Start of Supplied data

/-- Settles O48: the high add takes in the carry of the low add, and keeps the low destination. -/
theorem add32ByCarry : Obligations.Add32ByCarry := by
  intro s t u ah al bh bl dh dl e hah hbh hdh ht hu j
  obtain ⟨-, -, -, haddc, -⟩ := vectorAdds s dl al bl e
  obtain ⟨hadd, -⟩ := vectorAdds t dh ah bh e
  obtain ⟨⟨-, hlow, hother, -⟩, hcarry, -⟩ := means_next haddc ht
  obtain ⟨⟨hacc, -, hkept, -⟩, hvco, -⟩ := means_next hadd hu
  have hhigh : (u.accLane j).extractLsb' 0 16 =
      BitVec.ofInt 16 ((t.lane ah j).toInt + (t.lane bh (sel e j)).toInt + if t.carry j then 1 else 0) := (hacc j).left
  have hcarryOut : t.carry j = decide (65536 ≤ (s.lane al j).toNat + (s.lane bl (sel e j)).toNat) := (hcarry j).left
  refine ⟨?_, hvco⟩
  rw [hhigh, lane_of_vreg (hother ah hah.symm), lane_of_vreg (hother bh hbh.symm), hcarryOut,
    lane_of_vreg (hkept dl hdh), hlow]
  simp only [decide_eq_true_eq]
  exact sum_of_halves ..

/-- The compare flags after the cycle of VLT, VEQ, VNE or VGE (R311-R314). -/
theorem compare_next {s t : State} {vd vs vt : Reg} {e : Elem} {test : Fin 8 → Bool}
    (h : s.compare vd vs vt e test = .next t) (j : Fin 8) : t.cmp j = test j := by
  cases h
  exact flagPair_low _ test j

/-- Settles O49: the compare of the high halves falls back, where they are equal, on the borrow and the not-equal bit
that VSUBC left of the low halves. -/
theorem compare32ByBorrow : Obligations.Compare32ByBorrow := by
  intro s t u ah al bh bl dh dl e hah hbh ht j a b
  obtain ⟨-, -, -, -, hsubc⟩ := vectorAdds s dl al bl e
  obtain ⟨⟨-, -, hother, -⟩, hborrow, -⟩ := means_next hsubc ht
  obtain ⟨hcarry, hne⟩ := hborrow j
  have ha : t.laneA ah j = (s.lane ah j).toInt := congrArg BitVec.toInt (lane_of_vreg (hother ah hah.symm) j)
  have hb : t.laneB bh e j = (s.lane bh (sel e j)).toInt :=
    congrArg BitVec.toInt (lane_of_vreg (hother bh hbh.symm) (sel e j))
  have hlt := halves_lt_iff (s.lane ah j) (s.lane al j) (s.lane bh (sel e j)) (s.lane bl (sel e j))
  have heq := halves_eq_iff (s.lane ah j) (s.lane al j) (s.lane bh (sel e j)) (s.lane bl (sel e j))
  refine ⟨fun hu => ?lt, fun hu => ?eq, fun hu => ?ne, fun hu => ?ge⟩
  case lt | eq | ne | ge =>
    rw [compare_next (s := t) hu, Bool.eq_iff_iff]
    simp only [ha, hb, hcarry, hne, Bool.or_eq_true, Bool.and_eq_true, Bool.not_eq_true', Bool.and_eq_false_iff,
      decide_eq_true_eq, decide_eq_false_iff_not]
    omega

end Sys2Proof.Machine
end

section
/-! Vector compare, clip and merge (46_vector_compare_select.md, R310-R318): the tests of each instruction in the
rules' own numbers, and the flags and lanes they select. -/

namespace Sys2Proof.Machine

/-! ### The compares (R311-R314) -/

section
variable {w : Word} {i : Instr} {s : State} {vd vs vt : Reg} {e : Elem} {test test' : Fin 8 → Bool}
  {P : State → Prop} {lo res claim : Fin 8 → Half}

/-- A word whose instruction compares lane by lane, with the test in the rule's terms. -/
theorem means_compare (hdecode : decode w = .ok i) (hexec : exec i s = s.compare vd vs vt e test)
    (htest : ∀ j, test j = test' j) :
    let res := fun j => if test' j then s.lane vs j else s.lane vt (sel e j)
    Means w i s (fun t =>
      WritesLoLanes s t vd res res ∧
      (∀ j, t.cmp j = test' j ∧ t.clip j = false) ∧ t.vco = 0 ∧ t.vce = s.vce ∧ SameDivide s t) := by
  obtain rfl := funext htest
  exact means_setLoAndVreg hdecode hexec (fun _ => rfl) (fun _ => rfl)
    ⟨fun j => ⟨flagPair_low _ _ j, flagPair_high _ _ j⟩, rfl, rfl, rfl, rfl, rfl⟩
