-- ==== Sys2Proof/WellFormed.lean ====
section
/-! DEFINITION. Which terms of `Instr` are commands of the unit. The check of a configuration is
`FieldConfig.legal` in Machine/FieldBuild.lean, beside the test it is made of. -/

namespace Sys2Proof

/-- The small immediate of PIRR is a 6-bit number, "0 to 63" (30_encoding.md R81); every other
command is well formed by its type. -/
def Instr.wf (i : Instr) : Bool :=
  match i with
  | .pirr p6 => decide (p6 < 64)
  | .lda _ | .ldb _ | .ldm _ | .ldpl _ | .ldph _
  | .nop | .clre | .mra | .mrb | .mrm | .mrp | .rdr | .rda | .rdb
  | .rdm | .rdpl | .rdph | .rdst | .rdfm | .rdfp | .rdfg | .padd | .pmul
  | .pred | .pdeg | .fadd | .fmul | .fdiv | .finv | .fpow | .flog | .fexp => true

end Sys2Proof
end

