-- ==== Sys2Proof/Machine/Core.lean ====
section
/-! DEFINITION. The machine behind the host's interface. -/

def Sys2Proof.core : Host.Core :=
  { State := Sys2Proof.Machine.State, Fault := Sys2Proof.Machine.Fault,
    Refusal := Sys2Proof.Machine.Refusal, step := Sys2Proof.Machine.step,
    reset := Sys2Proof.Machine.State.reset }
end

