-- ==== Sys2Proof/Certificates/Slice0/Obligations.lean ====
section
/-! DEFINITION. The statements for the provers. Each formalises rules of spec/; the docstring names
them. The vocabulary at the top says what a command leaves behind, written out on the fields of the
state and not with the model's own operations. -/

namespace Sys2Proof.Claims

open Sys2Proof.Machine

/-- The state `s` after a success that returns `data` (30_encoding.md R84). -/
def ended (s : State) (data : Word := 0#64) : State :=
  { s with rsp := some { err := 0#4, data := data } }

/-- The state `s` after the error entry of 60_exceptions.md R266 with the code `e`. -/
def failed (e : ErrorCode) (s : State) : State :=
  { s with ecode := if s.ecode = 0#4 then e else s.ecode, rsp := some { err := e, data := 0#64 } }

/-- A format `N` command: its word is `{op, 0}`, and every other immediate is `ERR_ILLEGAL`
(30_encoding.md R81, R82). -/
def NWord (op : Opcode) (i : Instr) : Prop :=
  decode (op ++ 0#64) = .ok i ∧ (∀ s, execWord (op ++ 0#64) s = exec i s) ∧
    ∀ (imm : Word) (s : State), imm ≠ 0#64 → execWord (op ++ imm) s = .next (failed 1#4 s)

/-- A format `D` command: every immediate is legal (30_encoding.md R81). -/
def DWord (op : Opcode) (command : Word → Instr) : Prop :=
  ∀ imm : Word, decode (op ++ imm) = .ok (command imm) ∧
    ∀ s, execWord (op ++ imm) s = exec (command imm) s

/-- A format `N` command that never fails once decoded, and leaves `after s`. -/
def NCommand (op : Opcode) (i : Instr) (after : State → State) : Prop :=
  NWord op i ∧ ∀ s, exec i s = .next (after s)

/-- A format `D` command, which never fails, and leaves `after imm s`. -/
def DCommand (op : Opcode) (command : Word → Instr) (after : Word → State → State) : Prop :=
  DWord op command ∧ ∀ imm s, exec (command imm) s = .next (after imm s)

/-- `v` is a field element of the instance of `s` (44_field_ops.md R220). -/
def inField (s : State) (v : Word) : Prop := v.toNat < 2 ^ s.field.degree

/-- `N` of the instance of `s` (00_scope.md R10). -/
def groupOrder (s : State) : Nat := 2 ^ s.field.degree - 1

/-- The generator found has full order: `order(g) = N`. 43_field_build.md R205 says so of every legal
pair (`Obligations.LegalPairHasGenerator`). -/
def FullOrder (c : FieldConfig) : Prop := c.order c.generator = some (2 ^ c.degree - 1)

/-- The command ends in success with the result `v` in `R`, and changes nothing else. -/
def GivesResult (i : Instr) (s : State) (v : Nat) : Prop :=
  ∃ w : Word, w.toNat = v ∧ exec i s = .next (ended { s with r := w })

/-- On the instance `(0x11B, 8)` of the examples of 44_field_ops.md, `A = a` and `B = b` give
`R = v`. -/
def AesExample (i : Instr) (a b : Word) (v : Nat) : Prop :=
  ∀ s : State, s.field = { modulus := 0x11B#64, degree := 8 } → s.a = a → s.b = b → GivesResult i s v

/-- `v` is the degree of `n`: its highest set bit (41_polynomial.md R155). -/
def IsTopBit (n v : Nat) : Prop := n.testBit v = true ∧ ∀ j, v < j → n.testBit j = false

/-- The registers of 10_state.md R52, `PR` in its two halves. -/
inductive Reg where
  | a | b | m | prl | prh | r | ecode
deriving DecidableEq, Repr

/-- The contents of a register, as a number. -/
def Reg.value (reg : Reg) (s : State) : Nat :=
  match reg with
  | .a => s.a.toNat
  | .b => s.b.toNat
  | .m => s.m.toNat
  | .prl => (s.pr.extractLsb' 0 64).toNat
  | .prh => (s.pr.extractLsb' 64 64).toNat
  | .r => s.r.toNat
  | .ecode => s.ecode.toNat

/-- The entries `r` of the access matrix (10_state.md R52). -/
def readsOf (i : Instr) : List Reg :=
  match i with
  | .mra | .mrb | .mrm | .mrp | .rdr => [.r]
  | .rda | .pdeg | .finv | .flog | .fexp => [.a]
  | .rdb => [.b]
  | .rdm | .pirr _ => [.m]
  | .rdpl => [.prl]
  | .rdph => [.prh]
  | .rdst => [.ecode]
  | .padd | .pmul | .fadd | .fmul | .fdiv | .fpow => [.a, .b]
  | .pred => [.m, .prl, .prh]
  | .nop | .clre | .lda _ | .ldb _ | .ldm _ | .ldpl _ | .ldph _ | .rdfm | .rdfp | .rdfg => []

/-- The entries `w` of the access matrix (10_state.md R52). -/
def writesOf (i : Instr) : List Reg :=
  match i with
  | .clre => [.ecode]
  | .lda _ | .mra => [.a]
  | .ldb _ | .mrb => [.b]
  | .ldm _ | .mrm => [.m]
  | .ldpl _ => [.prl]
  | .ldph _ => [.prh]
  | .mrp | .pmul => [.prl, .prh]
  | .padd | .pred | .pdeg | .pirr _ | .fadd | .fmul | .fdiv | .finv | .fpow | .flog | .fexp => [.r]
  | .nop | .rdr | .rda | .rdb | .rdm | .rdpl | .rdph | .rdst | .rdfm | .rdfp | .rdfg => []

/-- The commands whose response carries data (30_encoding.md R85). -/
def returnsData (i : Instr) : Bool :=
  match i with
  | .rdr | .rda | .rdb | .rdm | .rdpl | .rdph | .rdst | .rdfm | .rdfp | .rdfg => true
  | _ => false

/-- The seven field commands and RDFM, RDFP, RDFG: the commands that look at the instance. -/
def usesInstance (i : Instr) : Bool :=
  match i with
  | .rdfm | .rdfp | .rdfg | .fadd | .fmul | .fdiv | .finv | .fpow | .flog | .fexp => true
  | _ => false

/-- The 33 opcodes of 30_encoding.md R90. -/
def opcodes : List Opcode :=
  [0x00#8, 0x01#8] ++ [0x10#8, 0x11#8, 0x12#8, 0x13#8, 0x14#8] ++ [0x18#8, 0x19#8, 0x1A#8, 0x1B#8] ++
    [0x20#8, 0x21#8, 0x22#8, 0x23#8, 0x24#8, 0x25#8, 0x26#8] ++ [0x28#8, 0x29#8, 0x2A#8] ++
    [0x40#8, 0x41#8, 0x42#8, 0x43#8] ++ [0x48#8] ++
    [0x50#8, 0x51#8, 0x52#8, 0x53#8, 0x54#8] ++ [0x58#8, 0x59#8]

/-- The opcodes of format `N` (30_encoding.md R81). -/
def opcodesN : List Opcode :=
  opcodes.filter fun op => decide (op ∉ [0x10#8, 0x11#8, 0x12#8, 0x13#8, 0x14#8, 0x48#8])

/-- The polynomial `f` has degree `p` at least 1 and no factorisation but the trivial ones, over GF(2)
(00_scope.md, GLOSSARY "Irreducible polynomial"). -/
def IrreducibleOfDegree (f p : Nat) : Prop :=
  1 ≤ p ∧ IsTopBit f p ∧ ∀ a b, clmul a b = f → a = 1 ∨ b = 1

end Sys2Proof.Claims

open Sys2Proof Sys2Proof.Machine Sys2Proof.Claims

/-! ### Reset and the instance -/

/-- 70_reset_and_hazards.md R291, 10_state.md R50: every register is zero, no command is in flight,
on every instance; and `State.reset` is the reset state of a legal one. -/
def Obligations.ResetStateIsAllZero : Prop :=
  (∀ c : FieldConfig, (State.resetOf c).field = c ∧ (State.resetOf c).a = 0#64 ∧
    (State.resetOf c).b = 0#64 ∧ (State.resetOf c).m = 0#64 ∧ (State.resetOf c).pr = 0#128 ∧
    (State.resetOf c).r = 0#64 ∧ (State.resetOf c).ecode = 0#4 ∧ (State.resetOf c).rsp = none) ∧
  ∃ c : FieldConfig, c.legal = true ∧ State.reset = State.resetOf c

End of Supplied data

### Activity
Report how many lines above contain the string "hacc". Please write the number only.

### Reply to the task
2